Little Changes Can Rid Diet of Hidden Fats

The public is doing a good job of shifting consumption of meat and milk to low-fat products, and now should turn to hidden fats, salad and cooking oils to limit fat in the diet, according to a representative of the American Dietetic Assn.

Rita Storey, a registered dietitian, said that choosing leaner meats and low-fat dairy foods has helped reduce fat in the American diet from 42% to 37% of total calories while preserving valuable sources of calcium and iron.

Fats from meats have been reduced 26% in recent years, according to research sponsored by the American Meat Institute. Similarly, whole-milk consumption has declined 50% while low-fat and skim-milk use has increased more than 300% from 1955 to 1983, U.S. Food and Drug Administration figures show.

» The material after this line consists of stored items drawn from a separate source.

-- ==== Sys2Proof/Machine/Interrupts.lean ====
section
/-! DEFINITION. The interrupt controller (spec/60_exceptions.md R301 to R304, R311) and the host's
input events (R375). -/

namespace Sys2Proof.Machine

/-- The bit of source `i` (R34). -/
def sourceMask (i : Fin 5) : BitVec 5 := 1#5 <<< i.val

/-- The fixed service address `0x0040 + 8 * i` (R34, R314). -/
def serviceAddress (i : Fin 5) : Word := BitVec.ofNat 16 (0x40 + 8 * i.val)

/-- `Request(i)` (R302). -/
def State.request (s : State) (i : Fin 5) : State :=
  s.withIrq { s.irq with flags := s.irq.flags ||| sourceMask i }

/-- `Clear(i)` (R303). -/
def State.clear (s : State) (i : Fin 5) : State :=
  s.withIrq { s.irq with flags := s.irq.flags &&& ~~~(sourceMask i) }

/-- `IE & IF & 0x1F` (R310). -/
def Irq.pending (q : Irq) : BitVec 5 := q.ie.extractLsb' 0 5 &&& q.flags

/-- The index of the lowest set bit (R311). -/
def lowestSource (p : BitVec 5) : Option (Fin 5) :=
  if p.getLsbD 0 then some 0
  else if p.getLsbD 1 then some 1
  else if p.getLsbD 2 then some 2
  else if p.getLsbD 3 then some 3
  else if p.getLsbD 4 then some 4
  else none

/-- `HdmaHaltsCpu()` = `HdmaBlocksInterrupts()` (R349). -/
def State.hdmaHaltsCpu (s : State) : Bool :=
  s.params.enhanced && s.hdma.state == .running && s.hdma.mode == .general

/-- The key's bit within its group (R60). -/
def keyBit : Key → BitVec 4
  | .right | .a => 0b0001
  | .left | .b => 0b0010
  | .up | .select => 0b0100
  | .down | .start => 0b1000

/-- Whether the key belongs to the direction pad. -/
def keyIsDpad : Key → Bool
  | .right | .left | .up | .down => true
  | .a | .b | .select | .start => false

/-- Whether the key's group is selected: its select bit is 0 (R60). -/
def State.keySelected (s : State) (k : Key) : Bool :=
  if keyIsDpad k then !s.io.joySelect.getLsbD 0 else !s.io.joySelect.getLsbD 1

/-- Records a key as held or released (R375). -/
def State.setKey (s : State) (k : Key) (held : Bool) : State :=
  let upd (g : BitVec 4) : BitVec 4 := if held then g ||| keyBit k else g &&& ~~~(keyBit k)
  if keyIsDpad k then s.withIo { s.io with keysDpad := upd s.io.keysDpad }
  else s.withIo { s.io with keysBtn := upd s.io.keysBtn }

/-- One host event (R375). `Request(4)` follows `KEY_IRQ`: at a selected key's `keyDown` (the
default), where the host's script says so, or never. -/
def State.hostEvent (s : State) : HostEvent → State
  | .keyDown k =>
    let s1 := s.setKey k true
    if s.params.keyIrq == .selected && s.keySelected k then s1.request 4 else s1
  | .keyUp k => s.setKey k false
  | .requestController => if s.params.keyIrq == .free then s.request 4 else s

/-- Applies the events of a script that are due, in the script's order, and keeps the rest. -/
def State.applyDue : List HostInput → State → State
  | [], s => s.withInputs []
  | x :: rest, s =>
    if x.due ≤ s.elapsedCycles then State.applyDue rest (s.hostEvent x.event)
    else s.withInputs (x :: rest)

/-- The host's events that are due before the coming tick (R373, R375, log 8). -/
def State.applyInputs (s : State) : State := State.applyDue s.inputs s

end Sys2Proof.Machine
end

"Salad and cooking oils, shortenings and hidden fats found in processed, packaged bread; cake and muffin mixes, crackers and cookies should be primary targets when consumers reduce fat in their diets because they don't contribute a significant amount of any nutrient," she said.

Salad and cooking oils make up nearly 75% of the fats and oils group of the American diet.

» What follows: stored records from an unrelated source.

-- ==== Sys2Proof/Machine/Bus.lean ====
section
/-! DEFINITION. The bus (spec/20_memory.md): the routing table of R71, the regions, the I/O registers
of R66, and the CPU's accesses with their blocking rules. -/

namespace Sys2Proof.Machine

/-! ## Routing (R71) -/

/-- What an address reaches. `cell` numbers are those of `State.mem` (log 22). -/
inductive Target where
  | rom
  | vram (cell : Nat)
  | cartRam
  | wram (cell : Nat)
  | oam (cell : Nat)
  | gap
  | io
  | hram (cell : Nat)
  | ie
  deriving DecidableEq, Repr

/-- The selected video-memory bank (R56, R80). -/
def State.vramBank (s : State) : Nat := if s.params.enhanced then s.io.vbk.toNat else 0

/-- The selected working-RAM bank (R57, R82). -/
def State.wramBank (s : State) : Nat :=
  if s.params.enhanced && s.io.svbk != 0 then s.io.svbk.toNat else 1

/-- The cell of `VRAM[bank][a - 0x8000]` (R80); bank 0 has the bus addresses as its numbers. -/
def vramCell (bank a : Nat) : Nat := bank * 0x10000 + 0x8000 + a % 0x2000

/-- The cell of working RAM at offset `off` (R82): bank 0 below 0x1000, else the selected bank;
banks 0 and 1 have the bus addresses as their numbers. -/
def wramCell (bank off : Nat) : Nat :=
  if off < 0x1000 then 0xC000 + off else (bank - 1) * 0x10000 + 0xC000 + off

/-- The routing table, first match wins (R71). -/
def State.route (s : State) (a : Word) : Target :=
  let n := a.toNat
  if n < 0x8000 then .rom
  else if n < 0xA000 then .vram (vramCell s.vramBank n)
  else if n < 0xC000 then .cartRam
  else if n < 0xFE00 then .wram (wramCell s.wramBank (n % 0x2000))
  else if n < 0xFEA0 then .oam n
  else if n < 0xFF00 then .gap
  else if n < 0xFF80 then .io
  else if n < 0xFFFF then .hram n
  else .ie

/-! ## I/O registers (R66, R90) -/

/-- Every decoded I/O address but the audio block, with its register and whether only `ENHANCED`
decodes it (R66). -/
def ioMap : List (Nat × IoReg × Bool) :=
  [(0xFF00, .p1, false), (0xFF01, .sb, false), (0xFF02, .sc, false), (0xFF04, .div, false),
   (0xFF05, .tima, false), (0xFF06, .tma, false), (0xFF07, .tac, false), (0xFF0F, .iflag, false)]
  ++ [(0xFF40, .lcdc, false), (0xFF41, .stat, false), (0xFF42, .scy, false), (0xFF43, .scx, false),
   (0xFF44, .ly, false), (0xFF45, .lyc, false), (0xFF46, .dma, false), (0xFF47, .bgp, false),
   (0xFF48, .obp0, false), (0xFF49, .obp1, false), (0xFF4A, .wy, false), (0xFF4B, .wx, false)]
  ++ [(0xFF4F, .vbk, true), (0xFF50, .bootOff, false), (0xFF51, .hdma1, true),
   (0xFF52, .hdma2, true), (0xFF53, .hdma3, true), (0xFF54, .hdma4, true), (0xFF55, .hdma5, true),
   (0xFF70, .svbk, true)]

/-- The register decoded at an I/O address; `none` is an undecoded address (R66, R97). -/
def ioRegAt (enhanced : Bool) (a : Word) : Option IoReg :=
  if 0xFF10 ≤ a.toNat ∧ a.toNat ≤ 0xFF3F then some (.audio a)
  else
    match ioMap.find? (fun e => e.1 == a.toNat && (enhanced || !e.2.2)) with
    | some e => some e.2.1
    | none => none

/-- P1 as read (R60): each selected group is XORed into the low nibble. -/
def IoLatches.p1 (l : IoLatches) : Byte :=
  let low : BitVec 4 := 0xF
  let low := if l.joySelect.getLsbD 0 then low else low ^^^ l.keysDpad
  let low := if l.joySelect.getLsbD 1 then low else low ^^^ l.keysBtn
  0b11#2 ++ l.joySelect ++ low

/-- STAT as read (R46). -/
def Ppu.stat (p : Ppu) : Byte :=
  let mode : BitVec 2 := match p.mode with
    | .hblank => 0
    | .vblank => 1
    | .oamScan => 2
    | .pixelTransfer => 3
  1#1 ++ p.statEn ++ BitVec.ofBool (p.ly == p.lyc) ++ mode

/-- The 16-byte blocks an HDMA transfer has left, as HDMA5 counts them: the quotient of R348's integer division,
or, with `up`, a partly copied block counted as one block more (R44's words, log 13). -/
def Hdma.blocksLeft (h : Hdma) (up : Bool) : Nat :=
  if up then (h.total + 15) / 16 else h.total / 16

/-- HDMA5 as read (R44, R348). -/
def Hdma.status (h : Hdma) (up : Bool) : Byte :=
  if h.state = .stopped then 0xFF else (BitVec.ofNat 8 (h.blocksLeft up) - 1) &&& 0x7F

/-- The read column of R66. -/
def State.ioRead (s : State) (by_ : Agent) : IoReg → Byte
  | .p1 => s.io.p1
  | .sb => s.io.sb
  | .sc => s.io.sc
  | .div => highByte s.timer.counter
  | .tima => if s.timer.reloadDelay > 0 then 0 else s.timer.tima
  | .tma => s.timer.tma
  | .tac => 0b11111#5 ++ s.timer.tac
  | .iflag => 0b111#3 ++ s.irq.flags
  | .audio a => Config.audioRead s.calls s.elapsedCycles by_ a
  | .lcdc => s.ppu.lcdc
  | .stat => s.ppu.stat
  | .scy => s.ppu.scy
  | .scx => s.ppu.scx
  | .ly => s.ppu.ly
  | .lyc => s.ppu.lyc
  | .dma => s.dma.page
  | .bgp => s.ppu.bgp
  | .obp0 => s.ppu.obp0
  | .obp1 => s.ppu.obp1
  | .wy => s.ppu.wy
  | .wx => s.ppu.wx
  | .vbk => 0b1111111#7 ++ s.io.vbk
  | .bootOff => 0xFF
  | .hdma1 => 0xFF
  | .hdma2 => 0xFF
  | .hdma3 => 0xFF
  | .hdma4 => 0xFF
  | .hdma5 => s.hdma.status s.params.hdma5RoundsUp
  | .svbk => 0b11111#5 ++ s.io.svbk

/-- A write to the DMA register (R340). -/
def OamDma.start (d : OamDma) (v : Byte) : OamDma :=
  { d with page := v, shadow := d.state, state := .requested }

/-- A write to HDMA5 (R345). -/
def Hdma.start (h : Hdma) (v : Byte) : Hdma :=
  { h with mode := if v.getLsbD 7 then .hblank else .general
           total := (v.toNat % 128 + 1) * 16
           state := .requested }

/-- The write column of R66. -/
def State.ioWrite (s : State) (r : IoReg) (v : Byte) : State :=
  match r with
  | .p1 => s.withIo { s.io with joySelect := v.extractLsb' 4 2 }
  | .sb => s.withIo { s.io with sb := v }
  | .sc => s.withIo { s.io with sc := v }
  | .div => s.withTimer s.timer.divWrite
  | .tima => if s.timer.reloadDelay > 0 then s else s.withTimer { s.timer with tima := v }
  | .tma => s.withTimer { s.timer with tma := v }
  | .tac => s.withTimer { s.timer with tac := v.extractLsb' 0 3 }
  | .iflag => s.withIrq { s.irq with flags := v.extractLsb' 0 5 }
  | .audio a => s.record (.audioWrite s.elapsedCycles a v)
  | .lcdc => (s.withPpu { s.ppu with lcdc := v }).updateStatLine
  | .stat => (s.withPpu { s.ppu with statEn := v.extractLsb' 3 4 }).updateStatLine
  | .scy => s.withPpu { s.ppu with scy := v }
  | .scx => s.withPpu { s.ppu with scx := v }
  | .ly => s
  | .lyc => (s.withPpu { s.ppu with lyc := v }).updateStatLine
  | .dma => s.withDma (s.dma.start v)
  | .bgp => s.withPpu { s.ppu with bgp := v }
  | .obp0 => s.withPpu { s.ppu with obp0 := v }
  | .obp1 => s.withPpu { s.ppu with obp1 := v }
  | .wy => s.withPpu { s.ppu with wy := v }
  | .wx => s.withPpu { s.ppu with wx := v }
  | .vbk => s.withIo { s.io with vbk := v.extractLsb' 0 1 }
  | .bootOff => if v.getLsbD 0 then s.withIo { s.io with bootActive := false } else s
  | .hdma1 => s.withHdma { s.hdma with src := joinBytes v (lowByte s.hdma.src) }
  | .hdma2 => s.withHdma { s.hdma with src := joinBytes (highByte s.hdma.src) (v &&& 0xF0) }
  | .hdma3 =>
    s.withHdma { s.hdma with dst := joinBytes (0x80 ||| (v &&& 0x1F)) (lowByte s.hdma.dst) }
  | .hdma4 => s.withHdma { s.hdma with dst := joinBytes (highByte s.hdma.dst) (v &&& 0xF0) }
  | .hdma5 => s.withHdma (s.hdma.start v)
  | .svbk => s.withIo { s.io with svbk := v.extractLsb' 0 3 }

/-! ## Raw accesses: the routing without the blocking rules (R74) -/

/-- Whether `a` lies in the boot overlay's range (R75). -/
def inOverlay (enhanced : Bool) (a : Nat) : Bool :=
  decide (a < 0x100) || (enhanced && decide (0x200 ≤ a) && decide (a < 0x900))

/-- A read of the cartridge ROM region (R75, R78); the cartridge is the ROM-only instance of R77. -/
def State.romRead (s : State) (a : Word) : Byte :=
  let overlay : Option Byte :=
    if s.io.bootActive && inOverlay s.params.enhanced a.toNat then
      match s.params.bootImage with
      | some image => image[a.toNat]?
      | none => none
    else none
  match overlay with
  | some v => v
  | none => s.mem.read a.toNat

/-- `RawRead(a)` (R74), for the agent named. No read changes the state (R104). -/
def State.rawRead (s : State) (by_ : Agent) (a : Word) : Byte :=
  match s.route a with
  | .rom => s.romRead a
  | .vram k => s.mem.read k
  | .cartRam => 0xFF
  | .wram k => s.mem.read k
  | .oam k => s.mem.read k
  | .gap => 0xFF
  | .io =>
    match ioRegAt s.params.enhanced a with
    | some r => s.ioRead by_ r
    | none => 0xFF
  | .hram k => s.mem.read k
  | .ie => s.irq.ie

/-- `RawWrite(a, v)` (R74); the ROM-only cartridge ignores its writes (R77), which are recorded. -/
def State.rawWrite (s : State) (a : Word) (v : Byte) : State :=
  match s.route a with
  | .rom => s.record (.romWrite a v)
  | .vram k => s.withMem (s.mem.write k v)
  | .cartRam => s.record (.cartRamWrite a v)
  | .wram k => s.withMem (s.mem.write k v)
  | .oam k => s.withMem (s.mem.write k v)
  | .gap => s
  | .io =>
    match ioRegAt s.params.enhanced a with
    | some r => s.ioWrite r v
    | none => s
  | .hram k => s.withMem (s.mem.write k v)
  | .ie => s.withIrq { s.irq with ie := v }

/-! ## The CPU's accesses (R72, R73) -/

/-- `VramBlocked` (R80). -/
def State.vramBlocked (s : State) : Bool := s.ppu.mode == .pixelTransfer && s.ppu.lcdOn

/-- `DmaBlocksOam()` (R343). -/
def State.dmaBlocksOam (s : State) : Bool :=
  s.dma.state == .running || s.dma.shadow == .running

/-- `OamBlocked` (R84). -/
def State.oamBlocked (s : State) : Bool :=
  s.ppu.mode == .oamScan || s.ppu.mode == .pixelTransfer || s.dmaBlocksOam

/-- Whether the blocking condition of the address's row of R71 holds. -/
def State.blocked (s : State) (a : Word) : Bool :=
  match s.route a with
  | .vram _ => s.vramBlocked
  | .oam _ => s.oamBlocked
  | .rom | .cartRam | .wram _ | .gap | .io | .hram _ | .ie => false

/-- `BusRead(a)` (R72). -/
def State.busRead (s : State) (a : Word) : Byte :=
  if s.blocked a then 0xFF else s.rawRead .cpu a

/-- `BusWrite(a, v)` (R73). -/
def State.busWrite (s : State) (a : Word) (v : Byte) : State :=
  if s.blocked a then s else s.rawWrite a v

/-- The memory cell a CPU write to `a` changes, if it changes one: `none` for a blocked write and
for an address that is no memory. -/
def State.writtenCell (s : State) (a : Word) : Option Nat :=
  if s.blocked a then none
  else
    match s.route a with
    | .vram k | .wram k | .oam k | .hram k => some k
    | .rom | .cartRam | .gap | .io | .ie => none

end Sys2Proof.Machine
end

Storey recommends using cooking sprays, switching to broiling, using a microwave or baking instead of frying and making lower fat substitutions for salad dressings, such as using a low-fat yogurt-based dressing.

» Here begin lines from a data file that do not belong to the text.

-- ==== Sys2Proof/Machine/Dispatch.lean ====
section
/-! DEFINITION. The meaning of every instruction. -/

namespace Sys2Proof.Machine
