/-- The devices' part of a tick makes their invariant hold again. -/
theorem State.Mid.endTick {s : State} (h : s.Mid) : s.endTick.DevicesOk := by
  obtain ⟨h1, n1⟩ := h.dmaStep
  obtain ⟨h2, e2, n2⟩ := h1.hdmaStep
  rw [← e2] at n1
  have e3 : s.endTick.ppu = s.dmaStep.hdmaStep.ppuStep.ppu := by
    unfold State.endTick State.timerStep; dsimp only; split <;> rfl
  have e4 : s.endTick.timer = s.dmaStep.hdmaStep.timer.reload.advance := by
    have : s.dmaStep.hdmaStep.ppuStep.timer = s.dmaStep.hdmaStep.timer := by
      have stat : ∀ u : State, u.updateStatLine.timer = u.timer := by
        intro u; unfold State.updateStatLine; dsimp only; split <;> rfl
      have latch : ∀ u : State, u.latchLength.timer = u.timer := by
        intro u; unfold State.latchLength; split <;> rfl
      have change : ∀ (u : State) m, (u.changeMode m).timer = u.timer := by
        intro u m; unfold State.changeMode; split
        · rfl
        · cases m <;> rfl
      unfold State.ppuStep; dsimp only; split <;> simp [stat, latch, change]
    rw [← this]
    unfold State.endTick State.timerStep; dsimp only; split <;> rfl
  have e5 : s.endTick.dma = s.dmaStep.hdmaStep.dma := (State.endTick_dma s).trans e2.symm
  refine ⟨s.endTick_frame.wf h.mem, e3 ▸ h2.ppuStep, e4 ▸ h2.timer.reload.advance, ?_, ?_⟩
  · rw [e5]; exact ⟨h2.dma.1, h2.dma.2, n1⟩
  · have p : s.dmaStep.hdmaStep.params = s.params :=
      congrArg Settings.params (s.dmaStep_frame.trans (State.hdmaStep_frame _)).settings
    obtain ⟨g1, g2, g3, g4, g5, g6, g7, g8⟩ := h2.hdma
    rw [State.endTick_hdma, State.endTick_params]
    exact ⟨g1, g2, g3, g4, g5, g6, g7, n2, p ▸ g8⟩

/-! ## The scheduler -/

theorem State.Mid.applyInputs {s : State} (h : s.Mid) : s.applyInputs.Mid := by
  have key : ∀ (u : State) k b, u.Mid → (u.setKey k b).Mid := by
    intro u k b hu; unfold State.setKey; dsimp only
    split <;> exact ⟨hu.mem, hu.ppu, hu.timer, hu.dma, hu.hdma⟩
  have event : ∀ (u : State) e, u.Mid → (u.hostEvent e).Mid := by
    intro u e hu
    cases e <;> simp only [State.hostEvent]
    · split
      · exact (key _ _ _ hu).withIrq _
      · exact key _ _ _ hu
    · exact key _ _ _ hu
    · split
      · exact hu.withIrq _
      · exact hu
  have due : ∀ (l : List HostInput) (u : State), u.Mid → (State.applyDue l u).Mid := by
    intro l
    induction l with
    | nil => intro u hu; exact ⟨hu.mem, hu.ppu, hu.timer, hu.dma, hu.hdma⟩
    | cons x l ih =>
      intro u hu
      simp only [State.applyDue]
      split
      · exact ih _ (event _ _ hu)
      · exact ⟨hu.mem, hu.ppu, hu.timer, hu.dma, hu.hdma⟩
  exact due _ _ h

theorem State.Mid.startTick {s : State} (h : s.Mid) : s.startTick.Mid := by
  have thaw : ∀ (n : Nat) (u : State), u.Mid → (State.thaw n u).Mid := by
    intro n
    induction n with
    | zero => exact fun _ h => h
    | succ n ih =>
      intro u hu
      simp only [State.thaw]
      split
      · exact ih _ hu.endTick.mid.applyInputs
      · exact hu
  exact thaw _ _ h.applyInputs

/-- The devices' invariant inside a tick is kept by everything a step does. -/
theorem State.Mid.keeps : Keeps State.Mid :=
  ⟨fun _ r h _ => h.withCpu r, fun _ a v h => h.busWrite a v, fun _ h => h.endTick.mid.startTick⟩

end Sys2Proof.Machine
end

"Once fats from extra foods have been reduced, a few lower-fat choices from meats and dairy foods such as milk, yogurt and cheese can easily bring you within recommended levels without sacrificing nutrients," Storey said.

The American Heart Assn., the American Cancer Society, the Dairy Council of California and other health groups recommend trimming the total level of fat in the diet to 30% of total calories.